== What the task asks ==
For each line in the records that contains "opcode", make a copy.

== Stored items ==
--- START ---
-- ==== Sys2Proof/Decode.lean ====
section
/-!
DEFINITION. The encodings of 30_encoding.md: the decoder of the host command stream (R110-R113) with
the register maps of the two kinds of variant (R115-R117, R119), the decoder of a block header
(R140, R346), and after them the encoder.
-/
namespace Sys2Proof

/-! ## Bytes of a stream -/

/-- Four bytes, least significant first, as a u32 (R110: "multi-byte operands are little-endian u32"). -/
def u32OfBytes (b0 b1 b2 b3 : Byte) : U32 := b3 ++ b2 ++ b1 ++ b0

/-- The bytes of a u32, least significant first (R110). -/
def bytesOfU32 (x : U32) : List Byte :=
  [x.extractLsb' 0 8, x.extractLsb' 8 8, x.extractLsb' 16 8, x.extractLsb' 24 8]

/-- What the decoder finds at the front of the host command stream. -/
inductive Decoded where
  /-- A command and the bytes after it. -/
  | command (i : Instr) (rest : List Byte)
  /-- R113: opcode byte 0x00 or 0x09..0xFF spells no command. -/
  | illegalCommand (opcode : Byte)
  /-- R112: the stream ends inside a command. -/
  | truncated
  /-- The stream holds no byte: the host has issued no further command. -/
  | endOfStream
deriving DecidableEq, Repr

/-! ## Register maps -/

/-- The register row a WRITE to a non-BLOCK voice spells (R115, R116). Reserved bits are dropped (R120);
a reserved sub_address stays a plain WRITE (R233). -/
def voiceRegister (sel sub data : Byte) : Instr :=
  if sub = 0 then .pan sel (data.extractLsb' 4 4)
  else if sub = 1 then .smpl sel data
  else if sub = 2 then .pitchL sel (data.extractLsb' 2 6) (data.extractLsb' 0 1)
  else if sub = 3 then .pitchH sel (data.extractLsb' 4 4) (data.extractLsb' 0 4)
  else if sub = 4 then (if data.getLsbD 7 then .keyOn sel else .keyOff sel)
  else if sub = 5 then .tl sel (data.extractLsb' 1 7) (data.extractLsb' 0 1)
  else if sub = 6 then .lfo sel data
  else if sub = 7 then .am sel data
  else .write sel sub data

/-- The register row a WRITE to the BLOCK voice, selector 0, spells (R119); any other selector or
sub_address stays a plain WRITE (R220, R331). -/
def blockRegister (sel sub data : Byte) : Instr :=
  if sel = 0 ∧ sub = 0 then .seqIndex data
  else if sel = 0 ∧ sub = 1 then (if data.getLsbD 0 then .seqStart else .seqStop)
  else .write sel sub data

/-- The global register row a WRITE_GLOBAL spells (R117); a reserved register stays a plain
WRITE_GLOBAL (R235). -/
def globalRegister (reg data : Byte) : Instr :=
  if reg = 0 then .enable (data.extractLsb' 0 1)
  else if reg = 1 then .bank data
  else .writeGlobal reg data

/-- The row a WRITE spells: "the meaning of a register write depends on VD (BLOCK or not) and on
nothing else" (R143). -/
def registerRow (block : Bool) (sel sub data : Byte) : Instr :=
  if block then blockRegister sel sub data else voiceRegister sel sub data

/-! ## Host commands -/

/-- Operands of LOAD_ROM (R111, R112): three u32 and then `length` data bytes. -/
def decodeLoadRom : List Byte → Decoded
  | t0 :: t1 :: t2 :: t3 :: o0 :: o1 :: o2 :: o3 :: l0 :: l1 :: l2 :: l3 :: rest =>
    let length := u32OfBytes l0 l1 l2 l3
    if rest.length < length.toNat then .truncated
    else
      .command
        (.loadRom (u32OfBytes t0 t1 t2 t3) (u32OfBytes o0 o1 o2 o3) length
          (rest.take length.toNat))
        (rest.drop length.toNat)
  | _ => .truncated

/-- Operands of WRITE (R111): selector, sub_address, data. -/
def decodeWrite (block : Bool) : List Byte → Decoded
  | sel :: sub :: data :: rest => .command (registerRow block sel sub data) rest
  | _ => .truncated

/-- Operands of WRITE_GLOBAL (R111): register, data. -/
def decodeWriteGlobal : List Byte → Decoded
  | reg :: data :: rest => .command (globalRegister reg data) rest
  | _ => .truncated

/-- Operand of CONFIGURE (R111): the clock, u32 little-endian. -/
def decodeConfigure : List Byte → Decoded
  | c0 :: c1 :: c2 :: c3 :: rest => .command (.configure (u32OfBytes c0 c1 c2 c3)) rest
  | _ => .truncated

/-- Operand of READ_STATUS (R111): the selector. -/
def decodeReadStatus : List Byte → Decoded
  | sel :: rest => .command (.readStatus sel) rest
  | _ => .truncated

/-- The command at the front of the host stream (R111, R112, R113), as the row its bytes spell on a
BLOCK (`block`) or non-BLOCK variant. -/
def decode (block : Bool) : List Byte → Decoded
  | [] => .endOfStream
  | op :: rest =>
    if op = 0x01 then decodeWrite block rest
    else if op = 0x02 then decodeWriteGlobal rest
    else if op = 0x03 then decodeConfigure rest
    else if op = 0x04 then decodeLoadRom rest
    else if op = 0x05 then .command .tick rest
    else if op = 0x06 then .command .readFrame rest
    else if op = 0x07 then .command .reset rest
    else if op = 0x08 then decodeReadStatus rest
    else .illegalCommand op

/-! ## Block headers -/

/-- The block header a control byte spells: "top 2 bits select" (R140, R346). -/
def decodeHeader (h : Byte) : Header :=
  if h = 0 then .stop
  else if h.extractLsb' 6 2 = 0 then .silence (h.extractLsb' 0 6)
  else if h.extractLsb' 6 2 = 1 then .fixed (h.extractLsb' 0 6)
  else if h.extractLsb' 6 2 = 2 then .counted (h.extractLsb' 0 6)
  else .loopBack (h.extractLsb' 0 6)

/-! ## The encoder -/

/-- The control byte of a block header (R140). -/
def encodeHeader : Header → Byte
  | .stop       => 0
  | .silence a  => (0 : BitVec 2) ++ a
  | .fixed a    => (1 : BitVec 2) ++ a
  | .counted a  => (2 : BitVec 2) ++ a
  | .loopBack a => (3 : BitVec 2) ++ a

/-- The data byte of a PAN write: bits 7..4 the code, the rest reserved (R115). -/
def panByte (pan : BitVec 4) : Byte := pan ++ (0 : BitVec 4)

/-- The data byte of a PITCHL write: FN[5:0], a reserved bit, SMP[8] (R115). -/
def pitchLByte (fnLow : BitVec 6) (sampleHigh : BitVec 1) : Byte :=
  fnLow ++ (0 : BitVec 1) ++ sampleHigh

/-- The data byte of a PITCHH write: OCT[3:0], FN[9:6] (R115). -/
def pitchHByte (oct fnHigh : BitVec 4) : Byte := oct ++ fnHigh

/-- The data byte of a TL write: TL[6:0], LD (R115). -/
def tlByte (level : BitVec 7) (ld : BitVec 1) : Byte := level ++ ld

/-- The data byte of a write to a one-bit register, bit 0 (R117, R119). -/
def bitByte (b : BitVec 1) : Byte := (0 : BitVec 7) ++ b

/-- The bytes of an instruction, in stream order: of a host command or register write the command
bytes (R111, R115, R117, R119), of a block header its control byte (R140). -/
def encode : Instr → List Byte
  | .write sel sub data     => [0x01, sel, sub, data]
  | .writeGlobal reg data   => [0x02, reg, data]
  | .configure clock        => 0x03 :: bytesOfU32 clock
  | .loadRom total offset length data =>
      0x04 :: (bytesOfU32 total ++ bytesOfU32 offset ++ bytesOfU32 length ++ data)
  | .tick                   => [0x05]
  | .readFrame              => [0x06]
  | .reset                  => [0x07]
  | .readStatus sel         => [0x08, sel]
  | .pan sel p              => [0x01, sel, 0, panByte p]
  | .smpl sel low           => [0x01, sel, 1, low]
  | .pitchL sel fnLow sHigh => [0x01, sel, 2, pitchLByte fnLow sHigh]
  | .pitchH sel oct fnHigh  => [0x01, sel, 3, pitchHByte oct fnHigh]
  | .keyOn sel              => [0x01, sel, 4, 0x80]
  | .keyOff sel             => [0x01, sel, 4, 0x00]
  | .tl sel level ld        => [0x01, sel, 5, tlByte level ld]
  | .lfo sel data           => [0x01, sel, 6, data]
  | .am sel data            => [0x01, sel, 7, data]
  | .enable en              => [0x02, 0, bitByte en]
  | .bank b                 => [0x02, 1, b]
  | .seqIndex index         => [0x01, 0, 0, index]
  | .seqStart               => [0x01, 0, 1, 0x01]
  | .seqStop                => [0x01, 0, 1, 0x00]
  | .hdrEnd                 => [encodeHeader .stop]
  | .hdrSilence a           => [encodeHeader (.silence a)]
  | .hdrFixed a             => [encodeHeader (.fixed a)]
  | .hdrCounted a           => [encodeHeader (.counted a)]
  | .hdrRepeat a            => [encodeHeader (.loopBack a)]

/-! ## Table words -/

/-- The low `n` bytes of a word, least significant byte first. -/
def bytesOfWord : Nat → Nat → List Byte
  | 0, _ => []
  | n + 1, w => BitVec.ofNat 8 w :: bytesOfWord n (w / 256)

/-- The longest fixed part of a command: LOAD_ROM's opcode and three u32 operands (R111). -/
def longestCommand : Nat := 13

/-- The bytes of a table word: `nbits / 8` bytes of `w`, then operand bytes of zeros up to the longest
command. -/
def tableBytes (nbits w : Nat) : List Byte :=
  let n := nbits / 8
  bytesOfWord n w ++ List.replicate (longestCommand - n) 0

/-- Whether a table word is a block header: one byte that is no one-byte row of the host commands
(LOAD_ROM, TICK, READ_FRAME, RESET have 8 table bits; log 5). -/
def isHeaderWord (nbits w : Nat) : Bool :=
  nbits == 8 && !(decide (4 ≤ w % 256) && decide (w % 256 ≤ 7))

/-- What the decoders read from a table word: a one-byte row that is no host command is read as a block
header, every other word as a command of a non-BLOCK variant (log 5). -/
def decodeTableWord (nbits w : Nat) : Option Instr :=
  if isHeaderWord nbits w then some (Instr.ofHeader (decodeHeader (BitVec.ofNat 8 w)))
  else
    match decode false (tableBytes nbits w) with
    | .command i _ => some i
    | .illegalCommand _ => none
    | .truncated => none
    | .endOfStream => none

/-- The bytes of the command a table word spells, without the padding its decoder does not consume. -/
def commandBytes (block : Bool) (nbits w : Nat) : List Byte :=
  match decode block (tableBytes nbits w) with
  | .command _ rest => (tableBytes nbits w).take ((tableBytes nbits w).length - rest.length)
  | .illegalCommand _ => bytesOfWord (nbits / 8) w
  | .truncated => bytesOfWord (nbits / 8) w
  | .endOfStream => []

end Sys2Proof
end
--- END ---
== Response ==
  /-- R113: opcode byte 0x00 or 0x09..0xFF spells no command. -/
  | illegalCommand (opcode : Byte)
/-- The longest fixed part of a command: LOAD_ROM's opcode and three u32 operands (R111). -/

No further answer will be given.